INFORMATION GIVEN section start

-- ==== Sys2Proof/Laws/Decode.lean ====
section
/-! SUPPORT. The fields of a command word as arithmetic on its number, what each format's decoder answers, and the masks
of the opcode map. -/

namespace Sys2Proof

theorem opcField_eq (w : Word) : opcField w = w.toNat / 2 ^ 24 := by
  have := w.isLt
  simp only [opcField, BitVec.extractLsb'_toNat, Nat.shiftRight_eq_div_pow]
  omega

theorem byteField_toNat (w : Word) : (byteField w).toNat = w.toNat % 256 := by
  simp [byteField, BitVec.extractLsb'_toNat]

theorem countField_toNat (w : Word) : (countField w).toNat = w.toNat / 256 % 2048 := by
  simp [countField, BitVec.extractLsb'_toNat, Nat.shiftRight_eq_div_pow]

/-- A reserved field is 0 exactly when its number is. -/
theorem extract_eq_zero_iff (w : Word) (lo n : Nat) :
    w.extractLsb' lo n = 0 ↔ w.toNat / 2 ^ lo % 2 ^ n = 0 := by
  rw [← BitVec.toNat_inj, BitVec.extractLsb'_toNat, Nat.shiftRight_eq_div_pow]
  simp

theorem decodeN_ok {w : Word} {i j : Instr} : decodeN w i = .ok j ↔ w.toNat % 2 ^ 24 = 0 ∧ j = i := by
  have := extract_eq_zero_iff w 0 24
  unfold decodeN
  split <;> simp_all [eq_comm]

theorem decodeB_ok {w : Word} {mk : Byte → Instr} {j : Instr} :
    decodeB w mk = .ok j ↔ w.toNat / 2 ^ 8 % 2 ^ 16 = 0 ∧ j = mk (byteField w) := by
  have := extract_eq_zero_iff w 8 16
  unfold decodeB
  split <;> simp_all [eq_comm]

theorem decodeE_ok {w : Word} {mk : Byte → BitVec 11 → Instr} {j : Instr} :
    decodeE w mk = .ok j ↔ w.toNat / 2 ^ 19 % 2 ^ 5 = 0 ∧ j = mk (byteField w) (countField w) := by
  have := extract_eq_zero_iff w 19 5
  unfold decodeE
  split <;> simp_all [eq_comm]

theorem decodeN_error {w : Word} {i : Instr} {e : IllegalWord} :
    decodeN w i = .error e ↔ w.toNat % 2 ^ 24 ≠ 0 ∧ e = .reservedBits (opcField w) := by
  have := extract_eq_zero_iff w 0 24
  unfold decodeN
  split <;> simp_all [eq_comm]

theorem decodeB_error {w : Word} {mk : Byte → Instr} {e : IllegalWord} :
    decodeB w mk = .error e ↔ w.toNat / 2 ^ 8 % 2 ^ 16 ≠ 0 ∧ e = .reservedBits (opcField w) := by
  have := extract_eq_zero_iff w 8 16
  unfold decodeB
  split <;> simp_all [eq_comm]

theorem decodeE_error {w : Word} {mk : Byte → BitVec 11 → Instr} {e : IllegalWord} :
    decodeE w mk = .error e ↔ w.toNat / 2 ^ 19 % 2 ^ 5 ≠ 0 ∧ e = .reservedBits (opcField w) := by
  have := extract_eq_zero_iff w 19 5
  unfold decodeE
  split <;> simp_all [eq_comm]

theorem encodeN_toNat (opc : Byte) : (encodeN opc).toNat = opc.toNat * 2 ^ 24 := by
  have := opc.isLt
  simp only [encodeN, BitVec.toNat_append, Nat.shiftLeft_eq]
  simp

theorem encodeB_toNat (opc b : Byte) : (encodeB opc b).toNat = opc.toNat * 2 ^ 24 + b.toNat := by
  have := b.isLt
  simp only [encodeB, BitVec.toNat_append]
  rw [← Nat.shiftLeft_add_eq_or_of_lt this, Nat.shiftLeft_eq, Nat.shiftLeft_eq]
  simp
  omega

theorem encodeE_toNat (opc seq : Byte) (k : BitVec 11) :
    (encodeE opc seq k).toNat = opc.toNat * 2 ^ 24 + k.toNat * 2 ^ 8 + seq.toNat := by
  have hs := seq.isLt
  have hk := k.isLt
  simp only [encodeE, BitVec.toNat_append]
  rw [← Nat.shiftLeft_add_eq_or_of_lt hs, ← Nat.shiftLeft_add_eq_or_of_lt hk, Nat.shiftLeft_eq, Nat.shiftLeft_eq,
    Nat.shiftLeft_eq]
  simp
  omega

/-- What a word that decodes is: its opcode, its operands and its reserved field (R61 to R64). -/
theorem decode_ok_cases {w : Word} {i : Instr} (h : decode w = .ok i) :
    (∃ opc, (opc, i) ∈ [(0x00, Instr.nop), (0x01, .crcInit), (0x03, .sumInit), (0x11, .decode), (0x12, .strip),
        (0x30, .probeStart), (0x31, .probeCancel), (0x3F, .sessInit)] ∧ w.toNat / 2 ^ 24 = opc ∧ w.toNat % 2 ^ 24 = 0) ∨
    (∃ opc b, (opc, i) ∈ [(0x02, Instr.crcByte b), (0x04, .sumByte b), (0x20, .classify b), (0x21, .modesel b)] ∧
        w.toNat / 2 ^ 24 = opc ∧ w.toNat / 2 ^ 8 % 2 ^ 16 = 0 ∧ b = byteField w) ∨
    (i = .encode (byteField w) (countField w) ∧ w.toNat / 2 ^ 24 = 0x10 ∧ w.toNat / 2 ^ 19 % 2 ^ 5 = 0) := by
  unfold decode at h
  rw [opcField_eq] at h
  split at h
  case h_14 => cases h
  case h_6 he =>
    obtain ⟨hz, rfl⟩ := decodeE_ok.mp h
    exact .inr (.inr ⟨rfl, he, hz⟩)
  case h_3 he | h_5 he | h_9 he | h_10 he =>
    obtain ⟨hz, rfl⟩ := decodeB_ok.mp h
    exact .inr (.inl ⟨_, byteField w, by simp, he, hz, rfl⟩)
  all_goals
    next he =>
    obtain ⟨hz, rfl⟩ := decodeN_ok.mp h
    exact .inl ⟨_, by simp, he, hz⟩

/-- Why a word stands for no command (R65). -/
theorem decode_error_cases {w : Word} {x : IllegalWord} (h : decode w = .error x) :
    (x = .unassignedOpcode (w.toNat / 2 ^ 24) ∧ w.toNat / 2 ^ 24 ∉
        [0x00, 0x01, 0x02, 0x03, 0x04, 0x10, 0x11, 0x12, 0x20, 0x21, 0x30, 0x31, 0x3F]) ∨
    (x = .reservedBits (w.toNat / 2 ^ 24) ∧
      ((w.toNat / 2 ^ 24 ∈ [0x00, 0x01, 0x03, 0x11, 0x12, 0x30, 0x31, 0x3F] ∧ w.toNat % 2 ^ 24 ≠ 0) ∨
        (w.toNat / 2 ^ 24 ∈ [0x02, 0x04, 0x20, 0x21] ∧ w.toNat / 2 ^ 8 % 2 ^ 16 ≠ 0) ∨
        (w.toNat / 2 ^ 24 = 0x10 ∧ w.toNat / 2 ^ 19 % 2 ^ 5 ≠ 0))) := by
  unfold decode at h
  have hopc := opcField_eq w
  rw [hopc] at h
  split at h
  case h_14 =>
    refine .inl ⟨by simpa using h.symm, ?_⟩
    simp_all
  case h_6 he =>
    obtain ⟨hz, rfl⟩ := decodeE_error.mp h
    exact .inr ⟨by rw [hopc], .inr (.inr ⟨he, hz⟩)⟩
  case h_3 he | h_5 he | h_9 he | h_10 he =>
    obtain ⟨hz, rfl⟩ := decodeB_error.mp h
    exact .inr ⟨by rw [hopc], .inr (.inl ⟨by rw [he]; simp, hz⟩)⟩
  all_goals
    next he =>
    obtain ⟨hz, rfl⟩ := decodeN_error.mp h
    exact .inr ⟨by rw [hopc], .inl ⟨by rw [he]; simp, hz⟩⟩

/-! The masks of R64 as arithmetic -/

theorem maskAll (w : Word) : w &&& 0xFFFFFFFF#32 = w := BitVec.and_allOnes

theorem maskB_toNat (w : Word) : (w &&& 0xFFFFFF00#32).toNat = w.toNat / 2 ^ 8 * 2 ^ 8 := by
  have h : w &&& 0xFFFFFF00#32 = (w >>> 8) <<< 8 := by
    ext i hi
    interval_cases i <;> simp
  rw [h, BitVec.toNat_shiftLeft, BitVec.toNat_ushiftRight, Nat.shiftLeft_eq, Nat.shiftRight_eq_div_pow]
  have := w.isLt
  omega

theorem maskE_toNat (w : Word) : (w &&& 0xFFF80000#32).toNat = w.toNat / 2 ^ 19 * 2 ^ 19 := by
  have h : w &&& 0xFFF80000#32 = (w >>> 19) <<< 19 := by
    ext i hi
    interval_cases i <;> simp
  rw [h, BitVec.toNat_shiftLeft, BitVec.toNat_ushiftRight, Nat.shiftLeft_eq, Nat.shiftRight_eq_div_pow]
  have := w.isLt
  omega

/-- A format N row selects its own word alone. -/
theorem selectsN (m : Mnemonic) (v w : Word) : OpcodeRow.selects ⟨m, v, 0xFFFFFFFF⟩ w = true ↔ w = v := by
  simp only [OpcodeRow.selects, beq_iff_eq]
  rw [show (0xFFFFFFFF : Word) = 0xFFFFFFFF#32 from rfl, maskAll]

theorem selectsB (m : Mnemonic) (v w : Word) :
    OpcodeRow.selects ⟨m, v, 0xFFFFFF00⟩ w = true ↔ w.toNat / 2 ^ 8 * 2 ^ 8 = v.toNat := by
  rw [OpcodeRow.selects, beq_iff_eq, ← BitVec.toNat_inj]
  exact Eq.congr_left (maskB_toNat w)

theorem selectsE (m : Mnemonic) (v w : Word) :
    OpcodeRow.selects ⟨m, v, 0xFFF80000⟩ w = true ↔ w.toNat / 2 ^ 19 * 2 ^ 19 = v.toNat := by
  rw [OpcodeRow.selects, beq_iff_eq, ← BitVec.toNat_inj]
  exact Eq.congr_left (maskE_toNat w)

/-- Every command has a spelling. -/
theorem wellFormed_eq_true (i : Instr) : i.wellFormed = true := by
  have hb (b : Byte) : byteOperandOk b.toNat = true := by simpa [byteOperandOk] using b.isLt
  have hk (k : BitVec 11) : countOperandOk k.toNat = true := by simpa [countOperandOk] using k.isLt
  cases i <;> simp [Instr.wellFormed, Spelling.wellFormed, Instr.spelling, Instr.mnemonic, hb, hk]

end Sys2Proof
end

INFORMATION GIVEN section end

**WHAT TO PRODUCE:** Looking through the records, copy out every line in which the word "isLt" is found.

**RESULT OF THE EXERCISE:**
  have := w.isLt
  have := opc.isLt
  have := b.isLt
  have hs := seq.isLt
  have hk := k.isLt
  have := w.isLt
  have := w.isLt
  have hb (b : Byte) : byteOperandOk b.toNat = true := by simpa [byteOperandOk] using b.isLt
  have hk (k : BitVec 11) : countOperandOk k.toNat = true := by simpa [countOperandOk] using k.isLt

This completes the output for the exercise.